Tuesday, March 18, 2008

Emotionally Drained

School re-opened yesterday, plenty of tests to revise for, term 2 is just as pressurizing >:( Baby and i get to spend less time with each other now that studying is just 3/4 of our life for now ): I seriously need to buck up on my work. I'm slacking so much that my results are not just what i expected. Anyway, today, i was late for school, roar. After school, had prattttaaaa for lunch with baby, miki & veronica :) And later, napha test. I'm so fat right now, i need to loose weight. Maybe i should seriously try slimming pills =p =p It may probably work for me. Haa :D

I just honestly dislike the fact of her hitting you or scrugging you on your shoulders, i hate it when she lays her hands on you. You jolly well know i dislike her so much, but still, in front of me?

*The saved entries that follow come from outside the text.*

/-- A frame that a unit of this Fixus originates at point `inp` enters Solder for the outputs given: its cells are
stored and it is queued; where pool 0 has no cells for it, or earlier requests go first, it waits (06 R158,
R160, R165). -/
def State.enter (s : State) (inp : Nat) (f : Frame) (outs : List Nat) (mc : Bool) : State :=
  let id := s.sol.nextId
  let n := frameFlits f
  let s := { s with sol := { s.sol with nextId := id + 1 } }
  let q : QEnt := { inp := inp, outs := outs, mc := mc, frame := f, id := id, cells := n, passed := [], since := 0,
                    noRoute := if outs.isEmpty then some s.clk else none, sent := false, noCredit := none, atUnit := none }
  if s.cellsNow inp n then
    let cells := storeCells inp f.vc.toNat id (max 1 outs.length) n 0 s.sol.cells
    ({ s with sol := { s.sol with cells := cells } }).queueEnt q
  else
    let (s, q) := s.numbered q
    let waits := tset s.sol.waits 0 (tget s.sol.waits 0 [] ++ [({ owner := inp, n := n, tag := id } : PoolReq)])
    { s with sol := { s.sol with descWait := s.sol.descWait ++ [q], waits := waits } }

/-- A frame of a unit of this Fixus, queued for its next hop (06 R147, R152, R154). -/
def State.sendFrame (s : State) (inp : Nat) (f : Frame) : State :=
  match s.localPoint f with
  | some u => s.enter inp f [u] false
  | none =>
    let (s, o) := s.routed f
    s.enter inp f o.toList false

/-! ### Frames that a unit takes (06 R148, R158) -/

/-- The unit that a queued frame still owes a copy. -/
def unitOut (q : QEnt) : Option Nat := q.outs.find? (fun o => decide (64 ≤ o))

/-- Is an entry the next that its unit takes? What crossed to the unit's point is taken in the order in which it crossed, and not
while the point is off or its FIFO holds its entries (02 R43, R44, R49). What leaves by the contribution network is taken in the
order of its input and channel, once whole (02 R47). -/
def State.isNext (s : State) (q : QEnt) : Bool :=
  match unitOut q with
  | none => false
  | some u =>
    if u = netPoint then
      (s.sol.queues.find? (fun x => x.inp == q.inp && x.frame.vc == q.frame.vc && unitOut x == some u)) == some q &&
      s.cellsIn q == q.cells
    else match q.atUnit with
      | none => false
      | some t => s.pointOn u && !s.stalled u &&
          !s.sol.queues.any (fun x => unitOut x == some u && x.atUnit.any (fun t' => decide (t' < t)))

/-- The unit's copy of an entry leaves its queue; the copies that ports owe stay. -/
def State.takeEnt (s : State) (q : QEnt) : State :=
  let u := (unitOut q).getD 0
  let q' : QEnt := { q with outs := q.outs.filter (· != u) }
  let qs := if q'.outs.isEmpty then s.sol.queues.filter (fun x => x != q)
    else s.sol.queues.map (fun x => if x = q then q' else x)
  { s with sol := { s.sol with queues := qs,
                               vcOwner := s.sol.vcOwner.filter (fun e => !(e.2 == q.id && e.1 / 16 == u)) } }

/-- The queued frame that a receipt is about. -/
def State.heldEnt (s : State) (f : Frame) : Option QEnt :=
  s.sol.queues.find? (fun q => q.frame == f && (unitOut q).isSome)

/-- Is a receipt still to come: its frame is queued, and is not yet the next? -/
def State.notYet (s : State) (f : Frame) : Bool :=
  match s.heldEnt f with
  | some q => !s.isNext q
  | none => false

/-- The queued frame that a receipt is about leaves its queue for the unit: its cells' id. A frame that no
queue holds comes with no cells. -/
def State.takeQueued (s : State) (f : Frame) : State × Nat :=
  match s.heldEnt f with
  | some q => (s.takeEnt q, q.id)
  | none => (s, 0)

/-- Is a queued frame the MGMT frame of subtype `msub` that a command names? -/
def mgmtIs (msub : Nat) (m : Mgmt) (q : QEnt) : Bool :=
  let h := q.frame.hdr
  let ts := h.ts.toNat
  q.inp == m.port.toNat && unitOut q == some 79 && frameMsub q.frame == msub && h.src == m.src &&
  frameHost q.frame == m.host && bits ts 13 8 == m.mbx.toNat && bits ts 31 16 == m.tag.toNat && h.offset == m.offset &&
  ts / 2 ^ 32 == m.arg.toNat && q.frame.payload == m.payload

/-- Brass takes a MGMT frame: where Solder holds it, it leaves its queue and its cells are freed; none while it is not yet whole
or not yet the next. -/
def State.takeMgmt (s : State) (msub : Nat) (m : Mgmt) : Option State :=
  match s.sol.queues.find? (mgmtIs msub m) with
  | none => some s
  | some q => if s.isNext q then some ((s.takeEnt q).dropFrom q.id 0) else none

Opening of Singapore Fly Wheel:




















Russell Chew's sweet sixteen:
Birthday cakes from coffee bean :]Cute weights =p
Russell's gifts from the clique :]
:)
baby, me, swenn, veron
Birthday Boyyyy ;)
Chawanmushi
Bufffetttt
Tasted weirrrrd
Coloured plates
more coloured plates =p
Retarded baby =p
My smelly boy :]
Baby, i'll always love you :)

I don't want you to leave me, even if it's for a day, weeks and even months. I'm just not ready to wake up every morning having this feeling of being way apart from you. I just hope i could fast forward our lives when you finally have the freedom to decide and for me to choose. Not a single worry would be kept at bay when we're finally together baby. I just feel so lost without you now. I'm sorry for being so selfish and unreasonable but i seriously don't want you to leave abroad, even though it's just some holiday. Ever since the time i was in america, it was a killer without you. I told myself verbally that i'll never want to hurt myself like this again. The thought of being without you for those few weeks just honestly makes me feel so pressured and stressed up. I want to be able to wake up and hear your voice each morning and read your good morning messages each new day. Baby, i really love you so much. I just don't want to have the feeling of loosing you. Especially the fear of you changing your character. Please baby. I love you. Well, it's only a matter of time anyway.